- Twin Lakes Location within Minnesota Twin Lakes Location within the United States
- Coordinates: 47°13′34″N 95°39′20″W﻿ / ﻿47.22611°N 95.65556°W
- Country: United States
- State: Minnesota
- County: Mahnomen
- Townships: Little Elbow Twin Lakes

Area
- • Total: 4.27 sq mi (11.07 km^{2})
- • Land: 2.67 sq mi (6.92 km^{2})
- • Water: 1.60 sq mi (4.15 km^{2})
- Elevation: 1,447 ft (441 m)

Population (2020)
- • Total: 192
- • Density: 71.8/sq mi (27.73/km^{2})
- Time zone: UTC-6 (Central (CST))
- • Summer (DST): UTC-5 (CDT)
- ZIP Codes: 56589 (Waubun) 56566 (Naytahwaush)
- Area code: 218
- FIPS code: 27-65927
- GNIS feature ID: 2583782

= Twin Lakes, Mahnomen County, Minnesota =

Census-designated place in Minnesota, US

Twin Lakes is a census-designated place in the townships of Little Elbow and Twin Lakes, Mahnomen County, Minnesota, United States. Its population was 192 as of the 2020 census, up from 149 in 2010.

==Geography==
The Twin Lakes CDP is in southeastern Mahnomen County, mostly in the northwest part of Little Elbow Township but extending north into the southwest part of Twin Lakes Township. Most of South Twin Lake is within the CDP, and the northern edge of the CDP follows the south shore of North Twin Lake. The community is 2 mi south of Naytahwaush, 18 mi east-northeast of Waubun, and the same distance east-southeast of Mahnomen, the county seat.

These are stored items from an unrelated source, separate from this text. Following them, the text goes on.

-- ==== Sys2Proof/Laws/State.lean ====
section
/-! SUPPORT. What each named operation does to each field of the state, one lemma per field per update, true by `rfl`. -/

namespace Sys2Proof.Machine

section respondFields
variable (r : Response) (s : State)

@[simp] theorem respond_params : (respond r s).params = s.params := rfl
@[simp] theorem respond_fsm : (respond r s).fsm = s.fsm := rfl
@[simp] theorem respond_resyncEnabled : (respond r s).resyncEnabled = s.resyncEnabled := rfl
@[simp] theorem respond_buffer : (respond r s).buffer = s.buffer := rfl
@[simp] theorem respond_lastDescriptor : (respond r s).lastDescriptor = s.lastDescriptor := rfl
@[simp] theorem respond_estFrameSize : (respond r s).estFrameSize = s.estFrameSize := rfl
@[simp] theorem respond_hostQueue : (respond r s).hostQueue = s.hostQueue := rfl
@[simp] theorem respond_response : (respond r s).response = r := rfl
@[simp] theorem respond_refusals : (respond r s).refusals = s.refusals := rfl

end respondFields

section refuseFields
variable (why : RefuseReason) (s : State)

@[simp] theorem refuse_params : (refuse why s).params = s.params := rfl
@[simp] theorem refuse_fsm : (refuse why s).fsm = s.fsm := rfl
@[simp] theorem refuse_resyncEnabled : (refuse why s).resyncEnabled = s.resyncEnabled := rfl
@[simp] theorem refuse_buffer : (refuse why s).buffer = s.buffer := rfl
@[simp] theorem refuse_lastDescriptor : (refuse why s).lastDescriptor = s.lastDescriptor := rfl
@[simp] theorem refuse_estFrameSize : (refuse why s).estFrameSize = s.estFrameSize := rfl
@[simp] theorem refuse_hostQueue : (refuse why s).hostQueue = s.hostQueue := rfl
@[simp] theorem refuse_response : (refuse why s).response = .refused why := rfl
@[simp] theorem refuse_refusals : (refuse why s).refusals = s.refusals ++ [why] := rfl

end refuseFields

section createdFields
variable (r : Bool) (s : State)

@[simp] theorem created_params : (created r s).params = s.params := rfl
@[simp] theorem created_fsm : (created r s).fsm = .ready := rfl
@[simp] theorem created_resyncEnabled : (created r s).resyncEnabled = r := rfl
@[simp] theorem created_buffer : (created r s).buffer = [] := rfl
@[simp] theorem created_lastDescriptor : (created r s).lastDescriptor = none := rfl
@[simp] theorem created_estFrameSize : (created r s).estFrameSize = headerSize := rfl
@[simp] theorem created_hostQueue : (created r s).hostQueue = s.hostQueue := rfl
@[simp] theorem created_response : (created r s).response = .none := rfl
@[simp] theorem created_refusals : (created r s).refusals = s.refusals := rfl

end createdFields

section issueFirstFields
variable (t : Transaction) (s : State)

@[simp] theorem issueFirst_params : (issueFirst t s).params = s.params := rfl
@[simp] theorem issueFirst_fsm : (issueFirst t s).fsm = s.fsm := rfl
@[simp] theorem issueFirst_resyncEnabled : (issueFirst t s).resyncEnabled = s.resyncEnabled := rfl
@[simp] theorem issueFirst_buffer : (issueFirst t s).buffer = s.buffer := rfl
@[simp] theorem issueFirst_lastDescriptor : (issueFirst t s).lastDescriptor = s.lastDescriptor := rfl
@[simp] theorem issueFirst_estFrameSize : (issueFirst t s).estFrameSize = s.estFrameSize := rfl
@[simp] theorem issueFirst_hostQueue : (issueFirst t s).hostQueue = t :: s.hostQueue := rfl
@[simp] theorem issueFirst_response : (issueFirst t s).response = s.response := rfl
@[simp] theorem issueFirst_refusals : (issueFirst t s).refusals = s.refusals := rfl

end issueFirstFields

section begin_stFields
variable (s : State)

@[simp] theorem begin_st_params : ((begin s).st).params = s.params := rfl
@[simp] theorem begin_st_fsm : ((begin s).st).fsm = s.fsm := rfl
@[simp] theorem begin_st_resyncEnabled : ((begin s).st).resyncEnabled = s.resyncEnabled := rfl
@[simp] theorem begin_st_buffer : ((begin s).st).buffer = s.buffer := rfl
@[simp] theorem begin_st_lastDescriptor : ((begin s).st).lastDescriptor = s.lastDescriptor := rfl
@[simp] theorem begin_st_estFrameSize : ((begin s).st).estFrameSize = s.estFrameSize := rfl
@[simp] theorem begin_st_hostQueue : ((begin s).st).hostQueue = s.hostQueue := rfl
@[simp] theorem begin_st_response : ((begin s).st).response = s.response := rfl
@[simp] theorem begin_st_refusals : ((begin s).st).refusals = s.refusals := rfl
@[simp] theorem begin_ev : (begin s).ev = [] := rfl

end begin_stFields

section emitFields
variable (e : Event) (w : Work)

@[simp] theorem emit_params : (emit e w).st.params = w.st.params := rfl
@[simp] theorem emit_fsm : (emit e w).st.fsm = w.st.fsm := rfl
@[simp] theorem emit_resyncEnabled : (emit e w).st.resyncEnabled = w.st.resyncEnabled := rfl
@[simp] theorem emit_buffer : (emit e w).st.buffer = w.st.buffer := rfl
@[simp] theorem emit_lastDescriptor : (emit e w).st.lastDescriptor = w.st.lastDescriptor := rfl
@[simp] theorem emit_estFrameSize : (emit e w).st.estFrameSize = w.st.estFrameSize := rfl
@[simp] theorem emit_hostQueue : (emit e w).st.hostQueue = w.st.hostQueue := rfl
@[simp] theorem emit_response : (emit e w).st.response = w.st.response := rfl
@[simp] theorem emit_refusals : (emit e w).st.refusals = w.st.refusals := rfl
@[simp] theorem emit_ev : (emit e w).ev = w.ev ++ [e] := rfl

end emitFields

section setBufferFields
variable (m : Memory) (w : Work)

@[simp] theorem setBuffer_params : (setBuffer m w).st.params = w.st.params := rfl
@[simp] theorem setBuffer_fsm : (setBuffer m w).st.fsm = w.st.fsm := rfl
@[simp] theorem setBuffer_resyncEnabled : (setBuffer m w).st.resyncEnabled = w.st.resyncEnabled := rfl
@[simp] theorem setBuffer_buffer : (setBuffer m w).st.buffer = m := rfl
@[simp] theorem setBuffer_lastDescriptor : (setBuffer m w).st.lastDescriptor = w.st.lastDescriptor := rfl
@[simp] theorem setBuffer_estFrameSize : (setBuffer m w).st.estFrameSize = w.st.estFrameSize := rfl
@[simp] theorem setBuffer_hostQueue : (setBuffer m w).st.hostQueue = w.st.hostQueue := rfl
@[simp] theorem setBuffer_response : (setBuffer m w).st.response = w.st.response := rfl
@[simp] theorem setBuffer_refusals : (setBuffer m w).st.refusals = w.st.refusals := rfl
@[simp] theorem setBuffer_ev : (setBuffer m w).ev = w.ev := rfl

end setBufferFields

section appendFields
variable (c : Bytes) (w : Work)

@[simp] theorem append_params : (append c w).st.params = w.st.params := rfl
@[simp] theorem append_fsm : (append c w).st.fsm = w.st.fsm := rfl
@[simp] theorem append_resyncEnabled : (append c w).st.resyncEnabled = w.st.resyncEnabled := rfl
@[simp] theorem append_buffer : (append c w).st.buffer = w.st.buffer ++ c := rfl
@[simp] theorem append_lastDescriptor : (append c w).st.lastDescriptor = w.st.lastDescriptor := rfl
@[simp] theorem append_estFrameSize : (append c w).st.estFrameSize = w.st.estFrameSize := rfl
@[simp] theorem append_hostQueue : (append c w).st.hostQueue = w.st.hostQueue := rfl
@[simp] theorem append_response : (append c w).st.response = w.st.response := rfl
@[simp] theorem append_refusals : (append c w).st.refusals = w.st.refusals := rfl
@[simp] theorem append_ev : (append c w).ev = w.ev := rfl

end appendFields

section dropFields
variable (k : Nat) (w : Work)

@[simp] theorem drop_params : (drop k w).st.params = w.st.params := rfl
@[simp] theorem drop_fsm : (drop k w).st.fsm = w.st.fsm := rfl
@[simp] theorem drop_resyncEnabled : (drop k w).st.resyncEnabled = w.st.resyncEnabled := rfl
@[simp] theorem drop_buffer : (drop k w).st.buffer = w.st.buffer.drop k := rfl
@[simp] theorem drop_lastDescriptor : (drop k w).st.lastDescriptor = w.st.lastDescriptor := rfl
@[simp] theorem drop_estFrameSize : (drop k w).st.estFrameSize = w.st.estFrameSize := rfl
@[simp] theorem drop_hostQueue : (drop k w).st.hostQueue = w.st.hostQueue := rfl
@[simp] theorem drop_response : (drop k w).st.response = w.st.response := rfl
@[simp] theorem drop_refusals : (drop k w).st.refusals = w.st.refusals := rfl
@[simp] theorem drop_ev : (drop k w).ev = w.ev := rfl

end dropFields

section setEstFields
variable (n : Nat) (w : Work)

@[simp] theorem setEst_params : (setEst n w).st.params = w.st.params := rfl
@[simp] theorem setEst_fsm : (setEst n w).st.fsm = w.st.fsm := rfl
@[simp] theorem setEst_resyncEnabled : (setEst n w).st.resyncEnabled = w.st.resyncEnabled := rfl
@[simp] theorem setEst_buffer : (setEst n w).st.buffer = w.st.buffer := rfl
@[simp] theorem setEst_lastDescriptor : (setEst n w).st.lastDescriptor = w.st.lastDescriptor := rfl
@[simp] theorem setEst_estFrameSize : (setEst n w).st.estFrameSize = n := rfl
@[simp] theorem setEst_hostQueue : (setEst n w).st.hostQueue = w.st.hostQueue := rfl
@[simp] theorem setEst_response : (setEst n w).st.response = w.st.response := rfl
@[simp] theorem setEst_refusals : (setEst n w).st.refusals = w.st.refusals := rfl
@[simp] theorem setEst_ev : (setEst n w).ev = w.ev := rfl

end setEstFields

section setDescriptorFields
variable (d : Descriptor) (w : Work)

@[simp] theorem setDescriptor_params : (setDescriptor d w).st.params = w.st.params := rfl
@[simp] theorem setDescriptor_fsm : (setDescriptor d w).st.fsm = w.st.fsm := rfl
@[simp] theorem setDescriptor_resyncEnabled : (setDescriptor d w).st.resyncEnabled = w.st.resyncEnabled := rfl
@[simp] theorem setDescriptor_buffer : (setDescriptor d w).st.buffer = w.st.buffer := rfl
@[simp] theorem setDescriptor_lastDescriptor : (setDescriptor d w).st.lastDescriptor = some d := rfl
@[simp] theorem setDescriptor_estFrameSize : (setDescriptor d w).st.estFrameSize = w.st.estFrameSize := rfl
@[simp] theorem setDescriptor_hostQueue : (setDescriptor d w).st.hostQueue = w.st.hostQueue := rfl
@[simp] theorem setDescriptor_response : (setDescriptor d w).st.response = w.st.response := rfl
@[simp] theorem setDescriptor_refusals : (setDescriptor d w).st.refusals = w.st.refusals := rfl
@[simp] theorem setDescriptor_ev : (setDescriptor d w).ev = w.ev := rfl

end setDescriptorFields

section raiseFatalFields
variable (kind : ErrorKind) (w : Work)

@[simp] theorem raiseFatal_params : (raiseFatal kind w).st.params = w.st.params := rfl
@[simp] theorem raiseFatal_fsm : (raiseFatal kind w).st.fsm = .faulted := rfl
@[simp] theorem raiseFatal_resyncEnabled : (raiseFatal kind w).st.resyncEnabled = w.st.resyncEnabled := rfl
@[simp] theorem raiseFatal_buffer : (raiseFatal kind w).st.buffer = w.st.buffer := rfl
@[simp] theorem raiseFatal_lastDescriptor : (raiseFatal kind w).st.lastDescriptor = w.st.lastDescriptor := rfl
@[simp] theorem raiseFatal_estFrameSize : (raiseFatal kind w).st.estFrameSize = w.st.estFrameSize := rfl
@[simp] theorem raiseFatal_hostQueue : (raiseFatal kind w).st.hostQueue = w.st.hostQueue := rfl
@[simp] theorem raiseFatal_response : (raiseFatal kind w).st.response = w.st.response := rfl
@[simp] theorem raiseFatal_refusals : (raiseFatal kind w).st.refusals = w.st.refusals := rfl
@[simp] theorem raiseFatal_ev : (raiseFatal kind w).ev = w.ev ++ [.fatal kind w.st.buffer] := rfl

end raiseFatalFields

section resyncFields
variable (w : Work)

@[simp] theorem resync_params : (resync w).st.params = w.st.params := rfl
@[simp] theorem resync_fsm : (resync w).st.fsm = w.st.fsm := rfl
@[simp] theorem resync_resyncEnabled : (resync w).st.resyncEnabled = w.st.resyncEnabled := rfl
@[simp] theorem resync_buffer : (resync w).st.buffer = (align w.st.buffer 1).2 := rfl
@[simp] theorem resync_lastDescriptor : (resync w).st.lastDescriptor = w.st.lastDescriptor := rfl
@[simp] theorem resync_estFrameSize : (resync w).st.estFrameSize = w.st.estFrameSize := rfl
@[simp] theorem resync_hostQueue : (resync w).st.hostQueue = w.st.hostQueue := rfl
@[simp] theorem resync_response : (resync w).st.response = w.st.response := rfl
@[simp] theorem resync_refusals : (resync w).st.refusals = w.st.refusals := rfl
@[simp] theorem resync_ev : (resync w).ev = w.ev ++ [.bytesDropped (align w.st.buffer 1).1] := rfl

end resyncFields

section commitFields
variable (w : Work)

@[simp] theorem commit_params : (commit w).params = w.st.params := rfl
@[simp] theorem commit_fsm : (commit w).fsm = w.st.fsm := rfl
@[simp] theorem commit_resyncEnabled : (commit w).resyncEnabled = w.st.resyncEnabled := rfl
@[simp] theorem commit_buffer : (commit w).buffer = w.st.buffer := rfl
@[simp] theorem commit_lastDescriptor : (commit w).lastDescriptor = w.st.lastDescriptor := rfl
@[simp] theorem commit_estFrameSize : (commit w).estFrameSize = w.st.estFrameSize := rfl
@[simp] theorem commit_hostQueue : (commit w).hostQueue = w.st.hostQueue := rfl
@[simp] theorem commit_response : (commit w).response = .events (handedOver w) := rfl
@[simp] theorem commit_refusals : (commit w).refusals = w.st.refusals := rfl

end commitFields

end Sys2Proof.Machine
end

According to the U.S. Census Bureau, the Twin Lakes CDP has a total area of 4.27 sqmi, of which 2.67 sqmi are land and 1.60 sqmi, or 37.5%, are water.

==Demographics==

Historical population
| Census | Pop. | Note | %± |
| 2010 | 149 |  | — |
| 2020 | 192 |  | 28.9% |
U.S. Decennial Census

==Education==
The community is served by Mahnomen ISD 432.